Someday-Today-Everyday


One day you will wake up and there won't be anymore time to do the things you've always wanted... Do it now!
~ Paulo Coelho

 
I have this bulletin board that I'm pretty sure I bought years ago when I was in University; that for quite sometime now I have been meaning to use to create a vision board for myself. Pictures of the life I dream of, goals I want to achieve, activities I want to do, places I want to see... a reminder on the good and tough days to keep going!

Yet even now that bulletin board is mostly empty. Thoughts of someday I will do it, when I have time, when I have money, when I have space. And sometimes I wonder, what does that say about my vision for myself?

A few weeks ago I was invited to participate in a virtual conference for entrepreneurs and small business owners. The timing was quite perfect in many ways, as I was feeling lost for motivation, inspiration, and knowledge about what to do to move my business another step forward. I learned a lot, sitting at my kitchen table and listening to various webinars about marketing, time-management, commitment. And focus.

What has lingered, even as the initial excitement of such events begins to fade? One marketing strategy already put in place and other ideas percolating in my mind. A time-management formula I try to stick to, with a “tomorrow I'll do it better” loop in my plans. And focus.

If there is one thing that truly resonated with me and stuck with me from this virtual conference, it is the need to focus. To name it. To envision clearly what I truly want my business -my practice- to be.

I have thrown my name in the ring, saying that someday I want to narrow down my scope of practice. Someday I will take more courses in the counselling approaches and strategies I believe in; someday I will narrow down the kind of clients I accept; someday I will do what I really want to do. For now I will take on whatever comes my way. And someday – when I have gained more experience and started making some money – I will focus.

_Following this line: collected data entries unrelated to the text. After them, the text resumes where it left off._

/-- The router and port of the HBM channel that a frame is read from. -/
def FeedWant.place (w : FeedWant) : Nat × Nat := routerOfChannel (channelOf (bitsOf w.address 47 0))

/-- A feeder's read leaves its die's router as a packet of VC1, with the partition id of package control, as every packet of a feeder: no rule gives it another (R238, R243, R344; DEDUCED, log 31). -/
def State.feed (s : State) (die : Nat) : State :=
  match s.feedWant die with
  | none => s
  | some w =>
    if s.fedReady die w || (SMap.find s.ring.reads die).isSome then s
    else
      let s := { s with ring := { s.ring with reads := SMap.put s.ring.reads die ⟨w, none, none⟩ } }
      s.inject (s.netEdgeAfter s.now) (routerOfStation die).1 (routerOfStation die).2 (packetOf (.feed die false) 1 0 0xFF w.place)

/-- The ring looked at again: it runs once every station is ready, its feeders read on, and the next frame or the next lap comes as soon as it may (R344, R345, R460). -/
def State.kickRing (s : State) : State :=
  if bitsOf (s.reg 0x10) 7 0 ≠ 0xFF then s else
  let s := (List.range 8).foldl State.feed s
  let due := max (s.netEdgeAfter s.now) s.ring.nextAt
  let r := s.ring
  if r.inLap && decide (r.next < imageFrames r.image) then s.postOnce due 0 .frameInject
  else if r.inLap && r.ctl.getLsbD 32 then s.postOnce (max due r.lapDue) 0 .lapStart
  else if r.inLap || !s.lapImage.isEmpty then s.postOnce due 0 .lapStart
  else s

/-- A run of 64-byte pieces read by a unit, or the first failure (R234). -/
def State.unitReadRun (s : State) (die vf : Nat) (part : Option Nat) (ea : Word) : (pieces : Nat) → Except Cause (List Byte) × State
  | 0 => (.ok [], s)
  | n + 1 =>
    let r := s.unitRead die vf part ea 64
    match r.1 with
    | .error c => (.error c, r.2)
    | .ok v =>
      let q := r.2.unitReadRun die vf part (ea + 64) n
      match q.1 with
      | .error c => (.error c, q.2)
      | .ok bs => (.ok (bytesOf 64 v ++ bs), q.2)

/-- The header of a frame, with the CRC field it is sent with (R341, R344). -/
def FeedWant.header (w : FeedWant) (crc : Nat) : List Byte :=
  let flags := (if w.findex + 1 = w.seg.count then 1 else 0) + (if w.last then 2 else 0)
  let h := bytesOf 4 0x474E4952 ++ bytesOf 2 w.seg.layer ++ [w.seg.pid, w.seg.fmtc] ++ bytesOf 4 w.findex ++ bytesOf 4 w.seg.count ++
    bytesOf 4 w.lap ++ bytesOf 2 w.segIdx ++ bytesOf 2 flags ++ bytesOf 4 crc
  h ++ bytesOf 4 (crc32c h) ++ bytesOf 32 0

/-- A frame read whole (R340, R341). -/
def FeedWant.frameRead (w : FeedWant) (bytes : List Byte) : RingFrame := ⟨w, w.header (crc32c bytes), bytes⟩

/-- A frame whose read failed: its CRC cannot match (R344). -/
def FeedWant.frameFailed (w : FeedWant) : RingFrame :=
  let bytes := bytesOf 8704 0
  ⟨w, w.header (crc32c bytes ^^^ 0xFFFF_FFFF), bytes⟩

/-- A feeder's read reaches HBM: the frame, or the failure of the read, goes back to station 0 on VC2 after a time that is open (R238); feeder reads are not counted in a budget (R344, R371; log 31). -/
def State.feedRead (s : State) (die : Nat) : State :=
  match SMap.find s.ring.reads die with
  | some ⟨w, none, _⟩ =>
    let r := s.unitReadRun die (s.part w.seg.part).vf (some w.seg.part) w.address 136
    let x : FeedRead :=
      match r.1 with
      | .ok bs => ⟨w, some (w.frameRead bs), none⟩
      | .error c => ⟨w, some w.frameFailed, some c⟩
    let f := State.takeFree { r.2 with budgetUsed := s.budgetUsed, ring := { r.2.ring with reads := SMap.put r.2.ring.reads die x } }
    f.2.inject (s.netEdgeAfter s.now + Config.latency f.1 * s.netPeriod) w.place.1 w.place.2 (packetOf (.feed die true) 2 256 0xFF (routerOfStation 0))
  | _ => s

/-- FEEDER_FRAME_DELIVERY (R344): a frame read from HBM is at station 0; a read that failed is told to the driver. -/
def execFeederFrameDelivery (die : Nat) (s : State) : Host.Outcome State Fault Refusal :=
  match SMap.find s.ring.reads die with
  | some ⟨w, some f, failure⟩ =>
    let wanted := s.feedWant die == some w
    let s := { s with ring := { s.ring with reads := SMap.erase s.ring.reads die, fed := if wanted then SMap.put s.ring.fed die f else s.ring.fed } }
    let s := match failure with
      | some c => s.faultEntry w.seg.part 3 (bytesOf 2 w.segIdx ++ bytesOf 4 w.findex ++ [c.1, c.2])
      | none => s
    .next s.kickRing
  | _ => .next s

/-- The driver removes a partition's segments; the next lap start leaves them out (R342; log 37). -/
def State.removeSegments (s : State) (part : Nat) : State := State.kickRing { s with ring := { s.ring with segs := SMap.erase s.ring.segs part } }

/-- Lane mappings that the driver has asked for come into force (R345, R356). -/
def State.takeLanes (s : State) : State :=
  { s with spares := s.ring.lanes.foldl (fun m e => SMap.put m e.1 e.2) s.spares, ring := { s.ring with lanes := [] } }

/-- A log record of a lap start for a recorded launch; a replay's next logged lap start has its live counterpart (R451, R454). -/
def State.logLap (s : State) (n : Nat) (l : Launch) (lap : Nat) : State :=
  if l.replay then (match s.logFind l 0x15 (fun _ => true) with | some i => s.logUse n i | none => s) else
  let live := (s.rangeCores l).filter (fun c => (s.core c).launch == some n && (s.core c).run != .halted && (s.core c).run != .doubleFaulted)
  let ssc := live.foldl (fun m c => min m (s.core c).ssc.toNat) (2 ^ 64 - 1)
  s.logFor n (traceRecord 0x15 0xFFFF_FFFF (if live.isEmpty then 0 else BitVec.ofNat 64 ssc) s.tick (bytesOf 4 lap))

/-- A partition whose segments the lap start that comes has left out for a reset may have them back at the next (R357, R438). -/
def Partition.rejoin (p : Partition) : Partition := { p with leaves := false }

/-- What takes effect at a lap start beside its image: lane mappings (R356); segments that a reset kept out of this lap return at the next (R357, R438); and an arming that took effect on this very edge counts from the lap that starts (R344, R349). -/
def State.atLapStart (s : State) (lap : Nat) : State :=
  let ctxs := SMap.mapVals (fun _ (x : BoardCtx) => if x.state = 1 && x.effectAt = s.now && x.effectLap.isSome then { x with effectLap := some lap } else x) s.ring.ctxs
  let s := s.partitions.foldl (fun (t : State) e => if e.2.leaves then t.setPartition e.1 e.2.rejoin else t) s
  State.takeLanes { s with ring := { s.ring with ctxs := ctxs } }

/-- LAP_START (R342, R344, R345): the image, RINGCTL and lane changes take effect; an empty image leaves no lap in progress. -/
def execLapStart (s : State) : Host.Outcome State Fault Refusal :=
  let r := s.ring
  let np := s.netPeriod
  let paced := r.inLap && r.ctl.getLsbD 32
  let period := r.lapDue
  let early := !s.net.on s.now || decide (s.now < r.nextAt) || (paced && decide (s.now < period)) || (r.inLap && decide (r.next < imageFrames r.image))
  if early then .next s
  else
    let image := s.lapImage
    if image.isEmpty then
      .next (if r.inLap then (State.atLapStart { s with ring := { r with inLap := false, ctl := s.reg 0x108, image := [], next := 0 } } (r.laps % 2 ^ 32)).kickRing else s)
    else
      match s.feedWant 0 with
      | none => .next s
      | some w =>
        if !s.fedReady 0 w || w.findex ≠ 0 || w.segIdx ≠ 0 then .next s.kickRing
        else
          let s := if paced && decide (period < r.nextAt) then s.setReg 0x110 (BitVec.ofNat 64 (min (2 ^ 32 - 1) ((s.reg 0x110).toNat + 1))) else s
          let s := State.atLapStart { s with ring := { r with
            image := image, ctl := s.reg 0x108, inLap := true, laps := r.laps + 1, next := 0
            lapDue := s.now + bitsOf (s.reg 0x108) 31 0 * np } } (r.laps % 2 ^ 32)
          let s := s.launches.foldl (fun (t : State) e => match e.2.stage with | .started => t.logLap e.1 e.2 (r.laps % 2 ^ 32) | _ => t) s
          .next (s.postOnce s.now 0 .frameInject)

/-- FRAME_INJECT (R339, R344): the next frame's beats follow one another from this edge, and its header reaches station d after 8d cycles. -/
def execFrameInject (s : State) : Host.Outcome State Fault Refusal :=
  let r := s.ring
  let np := s.netPeriod
  if !s.net.on s.now || decide (s.now < r.nextAt) || !r.inLap then .next s
  else
    match s.feedWant (r.next % 8), SMap.find r.fed (r.next % 8) with
    | some w, some f =>
      if w.lap ≠ r.laps - 1 || w.frame ≠ r.next || !s.fedReady (r.next % 8) w then .next s
      else
        let oldest := r.arrived.toList.foldl min r.injected
        let held (k : Nat) : Bool := decide (oldest ≤ k) || r.ctxs.any (fun x => x.2.acts.any (fun a => a.1 == k))
        let s := { s with ring := { r with
          fed := SMap.erase r.fed (r.next % 8)
          frames := SMap.put (r.frames.filter (fun x => held x.1)) r.injected f
          injected := r.injected + 1
          next := r.next + 1
          nextAt := s.now + 3 * np } }
        let s := (List.range 8).foldl (fun t d => t.postCore (t.now + 8 * d * np) 0 (.segmentHeaderArrival d 0)) s
        .next s.kickRing
    | _, _ => .next s

/-! ### Catching a segment (R349 to R352) -/

/-- The core that owns a context (R346). -/
def ctxOwner (k : Nat) : Nat := k / 2

/-- Whether a catching context wants the frame at an index of its segment: one of F0 to F0 + n − 1, or one on its list in a retry (R350, R352). -/
def BoardCtx.wants (x : BoardCtx) (i : Nat) : Bool :=
  decide (x.f0 ≤ i) && decide (i < x.f0 + x.n) && decide (i < x.count) && (!x.retry || x.bad.any (fun b => b.1 == i))

/-- Whether no frame of the segment is wanted: all lie at or beyond its end (R350, R352). -/
def BoardCtx.wantsNone (x : BoardCtx) : Bool :=
  if x.retry then !x.bad.any (fun b => decide (b.1 < x.count)) else decide (x.count ≤ x.f0)

/-- Whether the tap acts on the frame at an index: a wanted one, or the segment's last when none is wanted (R350). -/
def BoardCtx.actsOn (x : BoardCtx) (i : Nat) : Bool := x.wants i || (decide (i + 1 = x.count) && x.wantsNone)

/-- Whether no frame after an index is wanted: the catch is over (R350, R352). -/
def BoardCtx.over (x : BoardCtx) (i : Nat) : Bool :=
  if x.retry then !x.bad.any (fun b => decide (i < b.1) && decide (b.1 < x.count)) else decide (x.f0 + x.n ≤ i + 1) || decide (x.count ≤ i + 1)

/-- Bytes as they arrive over lanes that flip some of their bits (R341, R350). -/
def flipped (bs : List Byte) (flips : Nat) : List Byte := if flips = 0 then bs else bytesOf bs.length (leValue bs ^^^ flips)

/-- A station accepts a header when MAGIC and HCRC match (R341). -/
def headerAccepted (h : List Byte) : Bool := fieldAt h 0 4 == 0x474E4952 && fieldAt h 28 4 == crc32c (h.take 28)

/-- Whether a lap number is later than another, modulo 2^32 (R344, R349). -/
def laterLap (a b : Nat) : Bool := let d := (a + 2 ^ 32 - b % 2 ^ 32) % 2 ^ 32; d != 0 && decide (d < 2 ^ 31)

/-- A catch of a context has ended, or one of its retries (R352): whether it ended corrupt is put beside the catch in the log, in the byte after MISSED, which the spec leaves without a meaning, and a replay whose catch ends otherwise diverges (R451, R454; DESIGN CHOICE, log 35). -/
def State.noteCorrupt (s : State) (k : Nat) : State :=
  let x := s.ctx k
  match s.launchOf (ctxOwner k) with
  | none => s
  | some (n, l) =>
    let pod := (s.core (ctxOwner k)).rank / 8
    let mine (i : Nat) : Bool := s.logField l.part i 0 1 == 0x16 && s.logField l.part i 24 4 == pod && s.logField l.part i 28 1 == k % 16
    if x.state ≠ 3 then s
    else if l.replay then
      match ((s.logSlots l.part).filter (fun i => mine i && l.replayed.contains i)).getLast? with
      | some i => if s.logField l.part i 37 1 = (if x.corrupt then 1 else 0) then s else s.diverge n
      | none => s
    else if l.flag 1 && x.corrupt && !(s.logWord l.part 8 1).testBit 0 then
      match ((s.logSlots l.part).filter mine).getLast? with
      | some i => s.logStore l.part (64 + 64 * i + 37) 1 1
      | none => s
    else s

And sometimes I wonder, what does that say about my vision for myself?

What if someday was today? What if I created my vision and named my focus today? And what if I worked towards it everyday? What if someday was everyday?

Would I find the motivation, inspiration, and knowledge of what to do next? And what would it say about my vision for myself? I suppose it can't hurt to try.

I've tried starting a business without naming the focus of what I truly want to work towards – now. And here I sit... not in the place I thought I would be in; not in the place I wanted to be in. So instead of continuing to push forward in the space I'm in, I'm going to try something different. I'm going to take a step backwards. I'm going to try a new path; with that will hopefully provide more direction, and I'm going to see where that takes me. Maybe, just maybe I will find that someday is today and everyday!